Records drawn from a dataset:
/-- Period domains 0 and 15 enabled, with a job bound to domain 15. -/
def bound15 : Job :=
  { job0 with bound := true, desc := { job0.desc with domain := 15 }, win := some ⟨0, true, false⟩ }
theorem wit_domain :
    let s := regs0 running (fun r => { r with pd := r.pd.upd 15 (fun x => { x with cfg := 0x80010000 }) })
    let t := eng0 s (fun e => { e with jobs := [bound15] })
    wbit (running.env.regs.pd.look 15).cfg 31 = false ∧ wbit 0x80010000#32 31 = true ∧
    wbit (t.env.regs.pd.look 15).cfg 31 = true ∧ wbit 0x00010000#32 31 = false ∧
    bits (t.env.regs.pd.look 15).cfg.toNat 16 11 ≠ bits (0x81010000#32 &&& 0x87FFFFFF#32).toNat 16 11 ∧
    t.eng.jobAt (0, 0) = some bound15 ∧ bound15.st ≠ .ended ∧ bound15.bound = true := by decide

theorem wit_poll :
    let s := eng0 running (fun e => { e with stop := some true })
    running.eng.phase = .running ∧ running.eng.stop = none ∧ running.eng.hed.tick = none ∧ s.eng.stop ≠ none := by decide

/-- A tick that waits for its summary line `l` of `n`, doorbells and tables; a read of the Hedger under tag 0. -/
def waiting (lines dbs tbls : List Nat) : Tick := ⟨1, 16, 0, lines, [], dbs, tbls, false, [], []⟩
def reading (who : CfpWho) (tk : Tick) : State :=
  hed0 running (fun h => { h with tick := some tk, rings := [ring0], cfpOut := [⟨0, who, 0, 64, false, [], false⟩] })

theorem wit_summary :
    let s := reading (.summary 0) (waiting [0] [] [3])
    Reading s 0 ⟨0, .summary 0, 0, 64, false, [], false⟩ ∧ s.eng.hed.tick = some (waiting [0] [] [3]) ∧
    (waiting [0] [] [3]).nextLine = 0 ∧ (waiting [0] [] [3]).nLines = 0 + 1 ∧ (waiting [0] [] [3]).tables ≠ [] := by
  unfold Reading; decide
theorem wit_doorbell :
    let s := reading (.doorbell 0) (waiting [1] [0] [])
    Reading s 0 ⟨0, .doorbell 0, 0, 64, false, [], false⟩ ∧ (waiting [1] [0] []).lines ≠ [] ∧
    (s.eng.hed.ring 0).loaded = true ∧ (s.eng.hed.ring 5).loaded = false ∧
    (s.eng.hed.ring 5).c = (s.eng.hed.ring 5).f := by unfold Reading; decide
theorem wit_table :
    let s := reading (.table 65535 1 255) (waiting [1] [] [65535])
    Reading s 0 ⟨0, .table 65535 1 255, 0, 64, false, [], false⟩ ∧
    s.eng.hed.tick = some (waiting [1] [] [65535]) := by unfold Reading; decide
theorem wit_descriptor :
    let s := hed0 (reading (.descr 0 0) (waiting [1] [] [])) (fun h => { h with queue := [default] })
    Reading s 0 ⟨0, .descr 0 0, 0, 64, false, [], false⟩ ∧ (default : QJob) ∈ s.eng.hed.queue ∧
    (default : QJob).ring = 0 ∧ (default : QJob).seq = 0 ∧ (default : QJob).handed = false ∧
    (∀ j ∈ s.eng.hed.queue, j.ring = 0 → j.seq = 0 → j = default) := by unfold Reading; decide
theorem wit_fetch :
    let tk : Tick := { waiting [] [] [] with fetching := true, plan := [0] }
    let s := hed0 running (fun h => { h with tick := some tk, rings := [ring0] })
    s.eng.hed.tick = some tk ∧ tk.fetching = true ∧ tk.plan = [0] ∧ tk.lines = [] ∧ tk.got = [] ∧ tk.doorbells = [] ∧
    tk.tables = [] ∧ s.eng.hed.queue.length < 512 ∧ ringEntries s.eng 0 < 64 ∧
    (∀ i ∈ s.eng.hed.queue, i.ring = 0 → i.seq ≠ (s.eng.hed.ring 0).f) := by decide
theorem wit_fetch_full :
    512 ≤ (hed0 running (fun h => { h with queue := List.replicate 512 entry0 })).eng.hed.queue.length := by
  show 512 ≤ (List.replicate 512 entry0).length
  exact Nat.le_of_eq (List.length_replicate (n := 512) (a := entry0)).symm

/-- A head of ring 0 held by its fence, SEQ `n`, while C of the ring is 0. -/
def fencedHead (n : W32) : QJob := { entry0 with seq := n, desc := { entry0.desc with ringFence := true } }
theorem wit_ring_fence :
    let s (n : W32) := hed0 running (fun h => { h with rings := [ring0], queue := [fencedHead n] })
    (s 0).eng.hed.head 0 = some (fencedHead 0) ∧ (fencedHead 0).handed = true ∧ (fencedHead 0).ordered = false ∧
    (fencedHead 0).bad = none ∧ (fencedHead 0).win = none ∧ (fencedHead 0).desc.phaseEn = false ∧
    ((s 0).eng.hed.ring 0).c = (fencedHead 0).seq ∧ ((s 1).eng.hed.ring 0).c ≠ (fencedHead 1).seq := by decide

/-- The admission order holds entry `q` alone. -/
def ordering (s : State) (q : QJob) : State :=
  hed0 s (fun h => { h with rings := [ring0], queue := [q], order := [(q.ring, q.seq)] })
theorem wit_admission :
    let s := ordering running entry0
    let b : QJob := { entry0 with bad := some .fabricError }
    let p : QJob := { entry0 with desc := { entry0.desc with pin := 1 } }
    let f := hr0 (ordering running p) (fun r => { r with mgmtIn := false })
    let n := { running with env := { running.env with ao := { running.env.ao with qs := true } }, eng := inPhase .stopped |>.eng }
    s.eng.hed.order = [(0, 0)] ∧ s.eng.hed.queue.find? (fun q => q.ring == 0 && q.seq == 0) = some entry0 ∧
    pinServed s.env s.eng entry0.desc = true ∧ (choosePleacher s.env s.eng entry0).isSome = true ∧
    (slotFor s.eng 0).isSome = true ∧ b.bad = some .fabricError ∧ pinServed f.env f.eng p.desc = false ∧
    pinServed n.env n.eng entry0.desc = true ∧ choosePleacher n.env n.eng entry0 = none := by decide
theorem wit_choice :
    choosePleacher (ordering running entry0).env (ordering running entry0).eng entry0 = some 0 ∧
    canTake (ordering running entry0).env (ordering running entry0).eng entry0 95 = true := by decide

▸ Exercise directions: Count the lines above that include the word "handed". Reply with that number alone.

▸ Finished exercise: 2